Condensed Matter and Magnetism Research Group
Experimental and theoretical Honours/Masters/PhD students are invited to join the group and work on the projects described below, especially on our flagship projects – Physical Reservoir Computing employing nonlinear spin waves and Magnetic Hydrogen Gas Sensing for Green Energy. Please contact Mikhail if you are interested.
Our group is well known internationally, and our research papers are well cited by the international Magnetism community. Within the last 10 years, we published 88 research papers; they were cited more than 1300 times.
We collaborate with leading research groups in our area of research from the USA, Germany, France, Italy, Singapore, India and Russia. In the frames of those collaborations, the group hosted masters and PhD students and postdocs from Germany, France, UK, Japan, Switzerland, China and India.
Our students travelled for joint research to Strasburg University and the University Paris Nord (both France), Helmholtz Zentrum Dresden Rossendorf (Germany) and the University of Singapore.
Most of our Honours and Masters graduates either continued to do a PhD with our group, or were admitted into a PhD study abroad (University of Sheffield, UK; Potsdam University, Germany.)

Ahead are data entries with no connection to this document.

/-- DISPATCH_DEFAULT (R510): no dispatch for DISPATCH_HOLD; the safe default is 32 words of 0. -/
def dispatchDefault (s : State) : State :=
  if s.role = 3 ∧ (s.dispState = 1 ∨ s.dispState = 2) then
    let s := (State.wrList Obj.hier.dispIn (List.replicate 32 0) s).wrBits Obj.hier.hierStatus 3 0 3
    ((s.count Obj.hier.dispDefaults 1).flag Obj.hier.hierFlags 1).raise 0x1B6 0 s.dispAge 0 0
  else s

def execDispatchDefault (s : State) : Host.Outcome State Fault Refusal := s.live dispatchDefault

/-! ### Polls (R511) -/

/-- WORKER_POLL (R511): the manager's owner reads the worker's summary items of space 0x10. -/
def workerPoll (k : Nat) (s : State) : State :=
  if s.manager && s.owner && s.sys.mode != .boot && decide (1 ≤ k ∧ k ≤ s.redRec.workers) then
    let no := s.net.workerNo
    (s.modNet fun u => { u with workerNo := (no + 1) % 2 ^ 32 }).emit
      (.worker k Mt.read no (leBytes Obj.hier.hierStatus 4 ++ leBytes 6 2 ++ leBytes 0 2))
  else s

def execWorkerPoll (worker : Fin 64) (s : State) : Host.Outcome State Fault Refusal := s.live (workerPoll worker)

/-- A poll's result applies: silence after three failures in a row, events 0x1B8 and 0x1B9. -/
def State.applyPoll (k : Nat) (r : Option (Byte × Fin 16)) (s : State) : State :=
  let a := Obj.wk.wkStatus k
  let x := s.workerX k
  let put (y : WorkerX) (s : State) : State := s.modRed fun u => { u with workers := upsert k y u.workers }
  match r with
  | some (h, m) =>
    let s := (put { fails := 0, silentAt := none } s).wr a (w32 (h.toNat * 65536 + m.val * 4096 + 1))
    match x.silentAt with
    | some t => s.raise 0x1B9 k (min 0xFFFFFFFF ((s.up - t) / 1000000000)) 0 0
    | none => s
  | none =>
    let s := s.count (Obj.wk.wkPollFails k) 1
    let n := x.fails + 1
    if 3 ≤ n ∧ x.silentAt = none then
      (((put { fails := n, silentAt := some s.up } s).wrBits a 1 0 2).flag Obj.hier.hierFlags 2).raise 0x1B8 k n 0 0
    else put { x with fails := n } s

/-- WORKER_POLL_REPLY (R511): the worker's health and mode, or none after HIER_TIMEOUT; it applies at the next boundary. -/
def workerPollReply (k : Nat) (r : Option (Byte × Fin 16)) (s : State) : State :=
  if s.manager && s.owner && decide (1 ≤ k ∧ k ≤ s.redRec.workers) then
    s.modRed fun u => { u with due := u.due ++ [.poll (Fin.ofNat 64 k) r] }
  else s

def execWorkerPollReply (worker : Fin 64) (result : Option (Byte × Fin 16)) (s : State) : Host.Outcome State Fault Refusal :=
  s.live (workerPollReply worker result)

end Sys2Proof.Machine
end

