-- ==== Sys2Proof/Machine/HostWrite.lean ====
section
/-!
DEFINITION. The write of host objects: what R8, the modes and the ranges of the object tables refuse, and what an accepted
write does (R8, R490, R527, R528, R661).
-/

namespace Sys2Proof.Machine

/-! ### What a write is refused for -/

/-- A number within bounds. -/
def within (lo hi v : Nat) : Bool := decide (lo ≤ v) && decide (v ≤ hi)

/-- A binary32 above 0, infinity included. -/
def B32.positive (w : Word) : Bool := !B32.isNan w && !B32.neg w && !B32.isZero w

/-- The fields of a configuration item lie within the ranges its table gives; a reserved field may hold anything. -/
def State.rangeOk (s : State) (k : ObjKind) (inst item : Nat) (w : Word) : Bool :=
  let b3 := bitsOf 31 24 w
  let b2 := bitsOf 23 16 w
  let b1 := bitsOf 15 8 w
  let b0 := bitsOf 7 0 w
  let signed (v : Nat) : Int := signedOf 8 v
  match k, item with
  | .time, 7 => decide (1 ≤ b3) && decide (6 ≤ b2) && decide (1 ≤ b1) && decide (bitsOf 1 0 w ≤ 2)
  | .str, 2 => decide (1 ≤ b3) && decide (1 ≤ b2) && within 50 100 b1
  | .str, 3 => s.windowOk inst (bitsOf 31 16 w) && decide (bitsOf 9 0 w ≤ 990) && bitsOf 9 0 w % 10 == 0
  | .str, 0x41 => within 20 100 b3 && within 1 100 b2 && decide (1 ≤ b1) && within 1 60 (bitsOf 7 1 w)
  | .imp, 6 => within 10 100 b3 && within 1 10 b2 && decide (1 ≤ b1) && decide (1 ≤ b0)
  | .imp, 7 => within 1 50 b3 && decide (1 ≤ b2) && decide (1 ≤ b1)
  | .imp, 8 => within 40 90 b3 && within 5 240 b2 && decide (-20 ≤ signed b1) && decide (signed b1 < signed b0) && decide (signed b0 ≤ 60)
  | .imp, 9 => within 10 100 b3 && within 1 60 b2 && within 1 50 b1 && decide (1 ≤ bitsOf 7 4 w)
  | .imp, 0xA => within 50 100 b3 && within 11 40 b2 && within 1 240 b1 && decide (10 ≤ b0)
  | .bal, 2 => balCfgOk w
  | .bal, 3 => within 10 10000 (bitsOf 31 16 w) && within 1 100 b1 && decide (1 ≤ bitsOf 7 4 w)
  | .thm, 2 => within 1 20 b3 && within 5 100 b2 && decide (b1 ≤ 100) && decide (b0 ≤ b1)
  | .prot, 3 => decide (b3 ≤ 99) && within 1 8 (bitsOf 23 20 w) && within 1 100 b1 && decide (10 ≤ b0)
  | .safe, 6 => within 1 60 b0
  | .safe, 0x1F => decide ((s.rd Obj.safe.logAck).toNat ≤ w.toNat) && decide (w.toNat ≤ (s.rd Obj.safe.logNewest).toNat)
  | .sched, 0xC => w.toNat % 4 == 0
  | .loop, 9 => gainOk 0 w
  | .loop, 0xA | .loop, 0xB => gainOk 1 w
  | .loop, 0xC => B32.finite w && B32.positive w
  | .loop, 0x13 => within 3 20 b3 && decide (1 ≤ b2)
  | .loop, 0x14 | .loop, 0x16 => B32.positive w
  | .loop, 0x15 => !B32.isNan w && (B32.isZero w || !B32.neg w)
  | .net, 4 => decide (1 ≤ b3) && within 1 60 b2
  | _, _ => true

/-- Items of a loop that a running tune holds (R413). -/
def tuneHolds (item : Nat) : Bool := decide (9 ≤ item ∧ item ≤ 0xB) || decide (0x13 ≤ item ∧ item ≤ 0x16)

Our PhD graduates got offers of teaching and research positions at the University of Colorado, Colorado- Springs (USA), Newcastle University (UNSW), and postdoctoral positions at UWA, Oxford University (UK), University Paris Sud (France), Stockholm University (Sweden), and high-tech electronics companies from Singapore and the USA. They also found jobs at data-mining and software-development companies from WA and larger Australia. The group’s postdocs have won the prestigious Australian Research Council Distinguished Early-Career Researcher Award (ARC DECRA) and University Post-Doctoral Fellowship (UWA UPRF).
Thomas Schefer in the cleanroom of UWA’s micro-fabrication facility
The Condensed Matter Physics
The Condensed Matter Physics (CMP) is the largest research field in Physics, with 40% of the total research in Physics being generated by the CMP area. Within the last 20 years, 8 Nobel Prizes were awarded for discoveries in CMP, which make 40% of all Nobel Prizes in Physics.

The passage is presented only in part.